Читаем Ироническая Хроника полностью

ТБ Отношение к Западу как к благолепному источнику тепла и света усиленно культивировалось у нас с XVIII, а то и с XVII века; на этот счет сохранилось множество прелюбопытных свидетельств. "Мы Западу многим обязаны", говорил Вяземский. "Думать, что мы и без него управились бы, образовались, все равно, что уверять, что, может быть, и без солнца было бы светло на земле". Эта метафора оставалась очень устойчивой, каким бы ни было само отношение к западному влиянию. Польский поэт Мицкевич, в своих парижских лекциях уделивший много внимания исторической преемственности славянской культуры и западной цивилизации, изображал эту картину в следующих выражениях: "Ученые и астрологи говорят, что ближайшим к солнцу планетам предназначено когда-нибудь занять его место. Славяне всегда тяготели и до сих пор тяготеют к Западу". Петровская европеизация России, однако, казалась ему пагубной и по-азиатски деспотической, не приблизившей страну к Западу, а отдалившей ее от него. Знаменитый памятник Петру Великому в Петербурге он сравнил с водопадом, скованным морозом и застывшим над пропастью. Но если "блеснет солнце свободы", говорит Мицкевич ("Pomnik Piotra Wielkiego"), и "западный ветер согреет эту страну", что станет с "водопадом тирании"?

Lecz skoro sioсce swobody zabiyнnie

I wiatr zachodni ogrzeje te paсstwa,

I cуї siк stanie z kaskadNo tyraсstwa?

В России, правда, больше склонялись к тому мнению, что это Запад скорее окончательно погрузится в мрак и холод. Известный славянофил Хомяков писал в своем программном стихотворении:

О, грустно, грустно мне!

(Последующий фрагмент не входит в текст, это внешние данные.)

/-- A read of a register (R13, R559): that of a low word latches the high word, that of a high word returns the latch, and any other returns the word
in effect. -/
def execLowWordRead (q : Requester) (off : BarOff) (s : State) : Res :=
  s.arrives q fun s =>
    let r := s.readBar q off.toNat
    r.2.emit (.readData q (BitVec.ofNat 32 r.1))

/-- A write of the low word of a pair is held (R13). -/
def execLowWordWrite (q : Requester) (off : BarOff) (v : Word) (s : State) : Res := s.arrives q fun s => s.writeBar q off.toNat v

/-- A write of the high word of a pair (R13). -/
def execHighWordWrite (q : Requester) (off : BarOff) (v : Word) (s : State) : Res := s.arrives q fun s => s.writeBar q off.toNat v

/-- A write of PG_IRQ_STS, PG_IRQ_EN or PG_CTL (R550). -/
def execPgIrqWrite (q : Requester) (off : BarOff) (v : Word) (s : State) : Res := s.arrives q fun s => s.writeBar q off.toNat v

/-- PG_CTL.ERR_CLR of the page of `off` is written 1; `v` gives the rest of the word (R549, R552). -/
def execErrClr (q : Requester) (off : BarOff) (v : Word) (s : State) : Res :=
  s.arrives q fun s => s.writeBar q (off.toNat / 0x1000 * 0x1000 + 0x00C) (v ||| 2)

/-- A write of PG_PTB_CTL of the page of `off` (R548). -/
def execPtbCtlWrite (q : Requester) (off : BarOff) (v : Word) (s : State) : Res :=
  s.arrives q fun s => s.writeBar q (off.toNat / 0x1000 * 0x1000 + 0x040) v

/-- A write of CEL_PROBE_HI: the address is mapped (R361, R379). -/
def execCelProbeWrite (q : Requester) (v : Word) (s : State) : Res := s.arrives q fun s => s.writeBar q CEL_PROBE_HI.WORD.base v

/-- A write of MGT_LOG_SEL_HI (R482). -/
def execMgtLogSelHiWrite (q : Requester) (v : Word) (s : State) : Res := s.arrives q fun s => s.writeBar q MGT_LOG_SEL_HI.WORD.base v

end Sys2Proof.Machine
end

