-- ==== Sys2Proof/Certificates/Slice0/Obligations.lean ====
section
/-!
DEFINITION. The statements for the provers, family by family. What several of them share stands in the namespace `Claims`.
-/
open Sys2Proof Sys2Proof.Machine

/-! The scalar class (R105 to R111). -/

/-- Two-source scalar instructions with the result the spec gives for RA and RB. Where it states none (a shift by 64 or more, the encoding of
CMP) or leaves the signedness open (MULH, MIN, MAX) the relation allows every choice (notes/assumptions/15.md). -/
def Sys2Proof.Claims.twoSource : List ((CoreId → Insn → Instr) × (BitVec 64 → BitVec 64 → BitVec 64 → Prop)) :=
  [(.add, fun a b v => v = a + b), (.sub, fun a b v => v = a - b), (.andI, fun a b v => v = a &&& b), (.orI, fun a b v => v = a ||| b),
   (.xorI, fun a b v => v = a ^^^ b), (.shl, fun a b v => b.toNat < 64 → v = a <<< b.toNat), (.shr, fun a b v => b.toNat < 64 → v = a >>> b.toNat),
   (.sar, fun a b v => b.toNat < 64 → v = a.sshiftRight b.toNat), (.mul, fun a b v => v = a * b),
   (.mulh, fun a b v => v.toNat = a.toNat * b.toNat / 2 ^ 64 ∨ v = BitVec.ofInt 64 (a.toInt * b.toInt / 2 ^ 64)),
   (.minI, fun a b v => (v = a ∨ v = b) ∧ ((v.toInt ≤ a.toInt ∧ v.toInt ≤ b.toInt) ∨ (v ≤ a ∧ v ≤ b))),
   (.maxI, fun a b v => (v = a ∨ v = b) ∧ ((a.toInt ≤ v.toInt ∧ b.toInt ≤ v.toInt) ∨ (a ≤ v ∧ b ≤ v))), (.cmp, fun _ _ _ => True)]

/-- ADD, SUB, AND, OR, XOR, SHL, SHR, SAR, MUL, MULH, MIN, MAX and CMP: register RD takes the result of RA and RB, s0 keeps zero, the context
moves on, and nothing else of the package changes. -/
def Sys2Proof.Claims.scalarTwoSource : Prop :=
  ∀ p ∈ Claims.twoSource, ∀ (c : CoreId) (w : Insn) (x : Nat) (s : State), s.executes c x w →
    Does (p.1 c w) s fun t => ∃ v, p.2 ((s.ctxOf c x).sreg (fRA w)) ((s.ctxOf c x).sreg (fRB w)) v ∧ s.wroteS t c x (fRD w) v

/-- LI writes the sign-extended immediate to RD; LIH writes the immediate to the high half of RD and keeps its low half (R107). -/
def Sys2Proof.Claims.scalarImmediate : Prop :=
  ∀ (c : CoreId) (w : Insn) (x : Nat) (s : State), s.executes c x w →
    Does (.li c w) s (fun t => s.wroteS t c x (fRD w) ((w.extractLsb' 0 32).signExtend 64)) ∧
    Does (.lih c w) s (fun t => s.wroteS t c x (fRD w) (w.extractLsb' 0 32 ++ ((s.ctxOf c x).sreg (fRD w)).extractLsb' 0 32))

/-- The scalar instructions that write one register: two sources, and the immediates LI and LIH (R105 to R107).
What no rule states in it is the model's choice or reading: notes/assumptions/15.md. -/
def Obligations.ScalarInstructions : Prop := Claims.scalarTwoSource ∧ Claims.scalarImmediate

/-- The relative branches and the condition on RA and RB under which each is taken (R110). -/
def Sys2Proof.Claims.branches : List ((CoreId → Insn → Instr) × (BitVec 64 → BitVec 64 → Bool)) :=
  [(.br, fun _ _ => true), (.beq, fun a b => decide (a = b)), (.bne, fun a b => decide (a ≠ b)), (.blt, fun a b => decide (a.toInt < b.toInt)),
   (.bge, fun a b => decide (b.toInt ≤ a.toInt))]

/-- The next state of an instruction that only moves its context to `pc` under the loops `ls`. -/
def Sys2Proof.Claims.movedTo (s t : State) (c x : Nat) (pc : BitVec 18) (ls : List Loop) : Prop :=
  s.onlyCore t c ∧ (s.core c).onlyCtx (t.core c) x ∧ t.ctxOf c x = { s.ctxOf c x with pc := pc, loops := ls }

/-- Context `x` is FAULTED at the instruction that did not execute, its registers and every memory of its core as they were, and the fault
register of the core shows the code where it showed none (R73, R561). -/
def Sys2Proof.Claims.faulted (s t : State) (c x : Nat) (code : Code) : Prop :=
  s.otherCores t c ∧ t.core c = { s.core c with ctxs := (t.core c).ctxs } ∧ (∀ y, y ≠ x → t.ctxOf c y = s.ctxOf c y) ∧
    t.ctxOf c x = { s.ctxOf c x with st := .faulted, wait := .none, sink := none } ∧
    (s.on CORE_FAULT.VALID c = false → t.on CORE_FAULT.VALID c = true ∧ t.rd CORE_FAULT.CTX c = x ∧ t.rd CORE_FAULT.CODE c = code.toNat)
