-- ==== Sys2Proof/Laws/Map.lean ====
section
/-!
SUPPORT. Laws of sparse maps and byte memories: a read after a write, and that every operation keeps the canonical form. Reads need no
premise on the map.
-/
namespace Sys2Proof.Machine

variable {α : Type}

/-! Reads. -/

theorem SMap.get_drop (d : α) (m : SMap α) (i j : Nat) : SMap.get d (SMap.drop m i) j = if j = i then d else SMap.get d m j := by
  induction m with
  | nil => simp [SMap.drop, SMap.get]
  | cons e m ih =>
    obtain ⟨k, v⟩ := e
    simp only [SMap.drop] at ih ⊢
    by_cases hk : k = i
    · subst hk
      rw [List.filter_cons_of_neg (by simp), ih]
      by_cases hj : j = k <;> simp [SMap.get, hj]
    · rw [List.filter_cons_of_pos (by simpa using hk)]
      simp only [SMap.get, ih]
      by_cases hj : j = k <;> simp [hj, hk]

theorem SMap.get_ins (d : α) (m : SMap α) (i : Nat) (x : α) (j : Nat) (h : ∀ e ∈ m, e.1 ≠ i) :
    SMap.get d (SMap.ins i x m) j = if j = i then x else SMap.get d m j := by
  induction m with
  | nil => simp [SMap.ins, SMap.get]
  | cons e m ih =>
    obtain ⟨k, v⟩ := e
    have hk : k ≠ i := h _ (List.mem_cons_self ..)
    have := ih fun e he => h e (List.mem_cons_of_mem _ he)
    simp only [SMap.ins]
    split <;> simp only [SMap.get]
    simp only [this]
    by_cases hj : j = k <;> simp_all

/-- A read after a write. -/
theorem SMap.get_set [DecidableEq α] (d : α) (m : SMap α) (i j : Nat) (x : α) :
    SMap.get d (SMap.set d m i x) j = if j = i then x else SMap.get d m j := by
  unfold SMap.set
  split
  · rename_i h; rw [SMap.get_drop, h]
  · rw [SMap.get_ins, SMap.get_drop]
    · split <;> rfl
    · intro e he; simpa [SMap.drop] using (List.mem_filter.mp he).2

@[simp] theorem SMap.get_set_same [DecidableEq α] (d : α) (m : SMap α) (i : Nat) (x : α) : SMap.get d (SMap.set d m i x) i = x := by
  simp [SMap.get_set]

theorem SMap.get_set_ne [DecidableEq α] (d : α) (m : SMap α) {i j : Nat} (x : α) (h : j ≠ i) :
    SMap.get d (SMap.set d m i x) j = SMap.get d m j := by simp [SMap.get_set, h]

@[simp] theorem SMap.get_upd_same [DecidableEq α] (d : α) (m : SMap α) (i : Nat) (f : α → α) :
    SMap.get d (SMap.upd d m i f) i = f (SMap.get d m i) := by simp [SMap.upd]

theorem SMap.get_upd [DecidableEq α] (d : α) (m : SMap α) (i j : Nat) (f : α → α) :
    SMap.get d (SMap.upd d m i f) j = if j = i then f (SMap.get d m i) else SMap.get d m j := by simp [SMap.upd, SMap.get_set]

theorem SMap.get_upd_ne [DecidableEq α] (d : α) (m : SMap α) {i j : Nat} (f : α → α) (h : j ≠ i) :
    SMap.get d (SMap.upd d m i f) j = SMap.get d m j := by simp [SMap.get_upd, h]

@[simp] theorem SMap.get_nil (d : α) (i : Nat) : SMap.get d [] i = d := rfl

/-- A read after a range was cleared. -/
theorem SMap.get_dropRange (d : α) (m : SMap α) (lo n j : Nat) :
    SMap.get d (SMap.dropRange m lo n) j = if lo ≤ j ∧ j < lo + n then d else SMap.get d m j := by
  induction m with
  | nil => simp [SMap.dropRange, SMap.get]
  | cons e m ih =>
    obtain ⟨k, v⟩ := e
    simp only [SMap.dropRange] at ih ⊢
    by_cases hk : k < lo ∨ lo + n ≤ k
    · rw [List.filter_cons_of_pos (by simpa using hk)]
      simp only [SMap.get, ih]
      by_cases hj : j = k
      · subst hj
        have : ¬ (lo ≤ j ∧ j < lo + n) := by omega
        simp [this]
      · simp [hj]
    · rw [List.filter_cons_of_neg (by simpa using hk), ih]
      by_cases hj : j = k
      · subst hj
        have : lo ≤ j ∧ j < lo + n := by omega
        simp [this]
      · simp [SMap.get, hj]

/-- A read through entries that do not list the key. -/
theorem SMap.get_append_right (d : α) (m k : SMap α) (j : Nat) (h : ∀ e ∈ m, e.1 ≠ j) : SMap.get d (m ++ k) j = SMap.get d k j := by
  induction m with
  | nil => rfl
  | cons e m ih =>
    rw [List.cons_append, SMap.get, if_neg fun hj => h e (List.mem_cons_self ..) hj.symm]
    exact ih fun x hx => h x (List.mem_cons_of_mem _ hx)

theorem SMap.get_append_left (d : α) (m k : SMap α) (j : Nat) (h : ∀ e ∈ k, e.1 ≠ j) : SMap.get d (m ++ k) j = SMap.get d m j := by
  induction m with
  | nil => rw [List.nil_append, ← List.append_nil k, SMap.get_append_right d k [] j h]
  | cons e m ih => simp only [List.cons_append, SMap.get, ih]

/-- A read of the entries whose keys hold a property. -/
theorem SMap.get_filter (d : α) (m : SMap α) (p : Nat → Bool) (j : Nat) :
    SMap.get d (m.filter fun e => p e.1) j = if p j = true then SMap.get d m j else d := by
  induction m with
  | nil => simp [SMap.get]
  | cons e m ih =>
    obtain ⟨k, v⟩ := e
    by_cases hk : p k = true
    · rw [List.filter_cons_of_pos (by exact hk)]
      simp only [SMap.get, ih]
      by_cases hj : j = k
      · subst hj; simp [hk]
      · simp [hj]
    · rw [List.filter_cons_of_neg (by exact hk), ih]
      by_cases hj : j = k
      · subst hj; simp [hk]
      · simp [SMap.get, hj]

/-- A read of entries that all hold one value. -/
theorem SMap.get_const (d v : α) (f : Nat → Nat) (l : List Nat) (j : Nat) :
    SMap.get d (l.map fun k => (f k, v)) j = if ∃ k ∈ l, f k = j then v else d := by
  induction l with
  | nil => simp
  | cons k l ih =>
    by_cases hj : f k = j
    · simp [SMap.get, hj]
    · have : j ≠ f k := fun h => hj h.symm
      simp [SMap.get, ih, hj, this]

/-! The canonical form. -/

section
variable [DecidableEq α] {d : α}

theorem SMap.okFrom_mono {m : SMap α} {a b : Nat} (h : SMap.okFrom d b m) (hab : a ≤ b) : SMap.okFrom d a m := by
  cases m with
  | nil => rfl
  | cons e m => simp only [SMap.okFrom, Bool.and_eq_true, decide_eq_true_eq] at h ⊢; exact ⟨⟨by omega, h.1.2⟩, h.2⟩

theorem SMap.okFrom_filter {m : SMap α} (p : Nat × α → Bool) : ∀ {lo : Nat}, SMap.okFrom d lo m → SMap.okFrom d lo (m.filter p) := by
  induction m with
  | nil => intro _ h; exact h
  | cons e m ih =>
    intro lo h
    simp only [SMap.okFrom, Bool.and_eq_true, decide_eq_true_eq] at h
    have h2 := ih h.2
    simp only [List.filter]
    split
    · simp only [SMap.okFrom, Bool.and_eq_true, decide_eq_true_eq]; exact ⟨h.1, h2⟩
    · exact SMap.okFrom_mono h2 (by omega)

theorem SMap.okFrom_ins {m : SMap α} {i : Nat} {x : α} (hx : x ≠ d) :
    ∀ {lo : Nat}, lo ≤ i → (∀ e ∈ m, e.1 ≠ i) → SMap.okFrom d lo m → SMap.okFrom d lo (SMap.ins i x m) := by
  induction m with
  | nil => intro lo hl _ _; simp [SMap.ins, SMap.okFrom, hl, hx]
  | cons e m ih =>
    intro lo hl hne h
    have hk := hne _ (List.mem_cons_self ..)
    simp only [SMap.okFrom, Bool.and_eq_true, decide_eq_true_eq] at h
    simp only [SMap.ins]
    split <;> simp only [SMap.okFrom, Bool.and_eq_true, decide_eq_true_eq]
    · exact ⟨⟨hl, hx⟩, ⟨by omega, h.1.2⟩, h.2⟩
    · exact ⟨h.1, ih (by omega) (fun e he => hne e (List.mem_cons_of_mem _ he)) h.2⟩

/-- A write keeps the canonical form. -/
theorem SMap.wf_set {m : SMap α} (h : SMap.wf d m) (i : Nat) (x : α) : SMap.wf d (SMap.set d m i x) := by
  unfold SMap.set SMap.wf at *
  split
  · exact SMap.okFrom_filter _ h
  · refine SMap.okFrom_ins (by assumption) (Nat.zero_le _) ?_ (SMap.okFrom_filter _ h)
    intro e he; simpa [SMap.drop] using (List.mem_filter.mp he).2

/-- A change of one key keeps the canonical form. -/
theorem SMap.wf_upd {m : SMap α} (h : SMap.wf d m) (i : Nat) (f : α → α) : SMap.wf d (SMap.upd d m i f) := SMap.wf_set h i _

/-- Two canonical parts, every key of the first below `b`, make a canonical whole. -/
theorem SMap.okFrom_append {m k : SMap α} {b : Nat} (hk : SMap.okFrom d b k) :
    ∀ {lo : Nat}, lo ≤ b → SMap.okFrom d lo m → (∀ e ∈ m, e.1 < b) → SMap.okFrom d lo (m ++ k) := by
  induction m with
  | nil => intro lo hl _ _; exact SMap.okFrom_mono hk hl
  | cons e m ih =>
    intro lo _ h hb
    simp only [List.cons_append, SMap.okFrom, Bool.and_eq_true] at h ⊢
    exact ⟨h.1, ih (hb e (List.mem_cons_self ..)) h.2 fun x hx => hb x (List.mem_cons_of_mem _ hx)⟩

/-- The entries from a key up stand from that key up. -/
theorem SMap.okFrom_above {m : SMap α} (b : Nat) : ∀ {lo : Nat}, SMap.okFrom d lo m → SMap.okFrom d b (m.filter fun e => decide (b ≤ e.1)) := by
  induction m with
  | nil => intro _ _; rfl
  | cons e m ih =>
    intro lo h
    simp only [SMap.okFrom, Bool.and_eq_true, decide_eq_true_eq] at h
    by_cases hb : b ≤ e.1
    · rw [List.filter_cons_of_pos (by simpa using hb)]
      simp only [SMap.okFrom, Bool.and_eq_true, decide_eq_true_eq]
      exact ⟨⟨hb, h.1.2⟩, SMap.okFrom_filter _ h.2⟩
    · rw [List.filter_cons_of_neg (by simpa using hb)]
      exact ih h.2

/-- Clearing a range keeps the canonical form. -/
theorem SMap.wf_dropRange {m : SMap α} (h : SMap.wf d m) (lo n : Nat) : SMap.wf d (SMap.dropRange m lo n) := SMap.okFrom_filter _ h

end

/-! Byte memories. -/

/-- A byte read after a byte written. -/
theorem Memory.byte_setByte (m : Memory) (a b : Nat) (v : Byte) :
    Memory.byte (Memory.setByte m a v) b = if b = a then v else Memory.byte m b := SMap.get_set ..

/-- A byte read after a string written: inside the string its byte, outside the byte before. -/
theorem Memory.byte_write (m : Memory) (a : Nat) (bs : Bytes) (b : Nat) :
    Memory.byte (Memory.write m a bs) b = if a ≤ b ∧ b < a + bs.length then bs.getD (b - a) 0 else Memory.byte m b := by
  induction bs generalizing m a with
  | nil => rw [if_neg (by simp only [List.length_nil]; omega)]; rfl
  | cons v bs ih =>
    rw [Memory.write, ih, Memory.byte_setByte]
    by_cases h : b = a
    · subst h
      rw [if_neg (by omega), if_pos rfl, if_pos (by simp)]
      simp
    · simp only [h, if_false, List.length_cons]
      by_cases h2 : a + 1 ≤ b ∧ b < a + 1 + bs.length
      · have h3 : a ≤ b ∧ b < a + (bs.length + 1) := by omega
        obtain ⟨k, hk⟩ : ∃ k, b - a = k + 1 := ⟨b - a - 1, by omega⟩
        rw [if_pos h2, if_pos h3, hk, show b - (a + 1) = k by omega]; rfl
      · have h3 : ¬ (a ≤ b ∧ b < a + (bs.length + 1)) := by omega
        rw [if_neg h2, if_neg h3]

/-- A byte read after a range was cleared. -/
theorem Memory.byte_zero (m : Memory) (a n b : Nat) :
    Memory.byte (Memory.zero m a n) b = if a ≤ b ∧ b < a + n then 0 else Memory.byte m b := SMap.get_dropRange ..

/-- A byte read after a range was filled with zero packs: 63 zero bytes and the tag 0x02 (R31). -/
theorem Memory.byte_zeroPacks (m : Memory) (a n b : Nat) (h : n % 64 = 0) :
    Memory.byte (Memory.zeroPacks m a n) b =
      if a ≤ b ∧ b < a + n then (if (b - a) % 64 = 63 then 0x02 else 0) else Memory.byte m b := by
  have packs := SMap.get_const (0 : Byte) 0x02 (fun k => a + 64 * k + 63) (List.range (n / 64)) b
  have inside : (∃ k ∈ List.range (n / 64), a + 64 * k + 63 = b) ↔ a ≤ b ∧ b < a + n ∧ (b - a) % 64 = 63 := by
    constructor
    · rintro ⟨k, hk, rfl⟩; have := List.mem_range.mp hk; omega
    · rintro ⟨h1, h2, h3⟩; exact ⟨(b - a) / 64, List.mem_range.mpr (by omega), by omega⟩
  simp only [inside] at packs
  unfold Memory.byte Memory.zeroPacks
  by_cases low : b < a
  · rw [SMap.get_append_left, SMap.get_append_left, SMap.get_filter 0 m (fun k => decide (k < a)), if_pos (decide_eq_true low), if_neg (by omega)]
    · intro e he hb
      obtain ⟨k, _, rfl⟩ := List.mem_map.mp he
      simp only at hb; omega
    · intro e he hb
      have : a + n ≤ e.1 := by simpa using (List.mem_filter.mp he).2
      omega
  · rw [List.append_assoc, SMap.get_append_right]
    · by_cases high : a + n ≤ b
      · rw [SMap.get_append_right, SMap.get_filter 0 m (fun k => decide (a + n ≤ k)), if_pos (decide_eq_true high), if_neg (by omega)]
        · intro e he hb
          obtain ⟨k, hk, rfl⟩ := List.mem_map.mp he
          have := List.mem_range.mp hk
          simp only at hb; omega
      · rw [SMap.get_append_left, packs]
        · simp [show a ≤ b by omega, show b < a + n by omega]
        · intro e he hb
          have : a + n ≤ e.1 := by simpa using (List.mem_filter.mp he).2
          omega
    · intro e he hb
      have : e.1 < a := by simpa using (List.mem_filter.mp he).2
      omega

theorem Memory.wf_setByte {m : Memory} (h : Memory.wf m) (a : Nat) (v : Byte) : Memory.wf (Memory.setByte m a v) := SMap.wf_set h a v

theorem Memory.wf_write {m : Memory} (h : Memory.wf m) (a : Nat) (bs : Bytes) : Memory.wf (Memory.write m a bs) := by
  induction bs generalizing m a with
  | nil => exact h
  | cons v bs ih => exact ih (Memory.wf_setByte h a v) _

theorem Memory.wf_zero {m : Memory} (h : Memory.wf m) (a n : Nat) : Memory.wf (Memory.zero m a n) := SMap.wf_dropRange h a n

theorem Memory.okFrom_packs (n : Nat) : ∀ a, SMap.okFrom (0 : Byte) a ((List.range n).map fun k => (a + 64 * k + 63, (0x02 : Byte))) := by
  induction n with
  | zero => intro _; rfl
  | succ n ih =>
    intro a
    rw [List.range_succ_eq_map, List.map_cons, List.map_map]
    simp only [SMap.okFrom, Bool.and_eq_true, decide_eq_true_eq]
    refine ⟨⟨by omega, by decide⟩, ?_⟩
    have e : ((fun k => (a + 64 * k + 63, (0x02 : Byte))) ∘ Nat.succ) = fun k => (a + 64 + 64 * k + 63, (0x02 : Byte)) := by
      funext k; simp only [Function.comp_apply, Prod.mk.injEq, and_true]; omega
    rw [e]
    exact SMap.okFrom_mono (ih (a + 64)) (by omega)

theorem Memory.wf_zeroPacks {m : Memory} (h : Memory.wf m) (a n : Nat) : Memory.wf (Memory.zeroPacks m a n) := by
  have low : ∀ e ∈ m.filter (fun e => decide (e.1 < a)), e.1 < a := fun e he => by simpa using (List.mem_filter.mp he).2
  have mid : ∀ e ∈ (List.range (n / 64)).map (fun k => (a + 64 * k + 63, (0x02 : Byte))), e.1 < a + n := by
    intro e he
    obtain ⟨k, hk, rfl⟩ := List.mem_map.mp he
    have := List.mem_range.mp hk
    show a + 64 * k + 63 < a + n
    omega
  rw [Memory.wf, Memory.zeroPacks, List.append_assoc]
  refine SMap.okFrom_append (b := a) ?_ (Nat.zero_le _) (SMap.okFrom_filter _ h) low
  exact SMap.okFrom_append (b := a + n) (SMap.okFrom_above _ h) (by omega) (Memory.okFrom_packs ..) mid

@[simp] theorem Memory.length_read (m : Memory) (a n : Nat) : (Memory.read m a n).length = n := by simp [Memory.read]

end Sys2Proof.Machine
end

Ложится тьма густая

На дальнем Западе, стране святых чудес.

Светила прежние бледнеют, догорая,

И звезды лучшие срываются с небес.

Дальше здесь фигурирует еще множество вариаций этого светоносного образа:

А как прекрасен был тот Запад величавый!

Как долго целый мир, колена преклонив,

И чудно озарен его высокой славой,

Пред ним безмолвствовал, смирен и молчалив.

Там солнце мудрости встречали наши очи,

Кометы бурных сеч бродили в высоте,

И тихо, как луна, царица летней ночи,

Сияла там любовь в невинной красоте.

Там в ярких радугах сливались вдохновенья,

И веры огнь живой потоки света лил!..

О! Никогда земля от первых дней творенья

Не зрела над собой столь пламенных светил!

Заканчивается это стихотворение, разумеется, призывом к "дремлющему Востоку" услышать "глас судьбы", проснуться и "воспрянуть в сияньи новом". Русские славянофилы очень любили напоминать Западу, что, несмотря на все его претензии, солнце восходит все-таки на Востоке, и вообще, как говорится, ex oriente lux. Так, Тютчев, язвительно описав пышный прием в Стамбуле французской делегации, саркастически восклицает, что теперь для турок "солнце с Запада взошло" (точно так же герой Достоевского заявляет: "теперь мы ждем зари с запада"). Для других мыслителей, склонявшихся к более западнической ориентации (кстати, само это сочетание слов абсурдно: "ориентация" означает "обращение к Востоку"), такая космогония была самой естественной вещью на свете. Чаадаев, примыкавший то к одному, то к другому лагерю, как-то ядовито заметил о них: "Русский либерал - бессмысленная мошка, толкущаяся в солнечном луче; солнце это - солнце Запада". Другие ученые, как Ключевский, ни на какой однозначной трактовке проблемы не останавливались, утверждая, что теперь не время еще разбирать, каково историческое предназначение России, "суждено ли ей стать светом Востока или оставаться только тенью Запада".

Главным символом западнических устремлений Петра был Петербург, и недаром к этому городу так прочно приклеился канонизированный Пушкиным ярлык "окна в Европу". Очевидно, что главное назначение окна - быть источником света, так что вся эта мифологема выглядела стройно и продуманно даже в мелочах. Между тем уже за шестнадцать лет до появления "Медного Всадника" эта метафора мелькнула у Вяземского, прозвучав у него, пожалуй, еще более ярко и выразительно. Он предлагал "сделать в Китайской стене, отделяющей нас от Европы, не пролом, открытый наглости всех мятежных стихий, но по крайней мере отверстие, через которое мог бы проникнуть луч солнца, сияющего на горизонте просвещенного света, и озарить мрак зимней ночи, обложивший нашу вселенную". Кстати, на том заседании "Арзамаса", на котором Вяземский говорил эти слова, вполне мог присутствовать и Пушкин.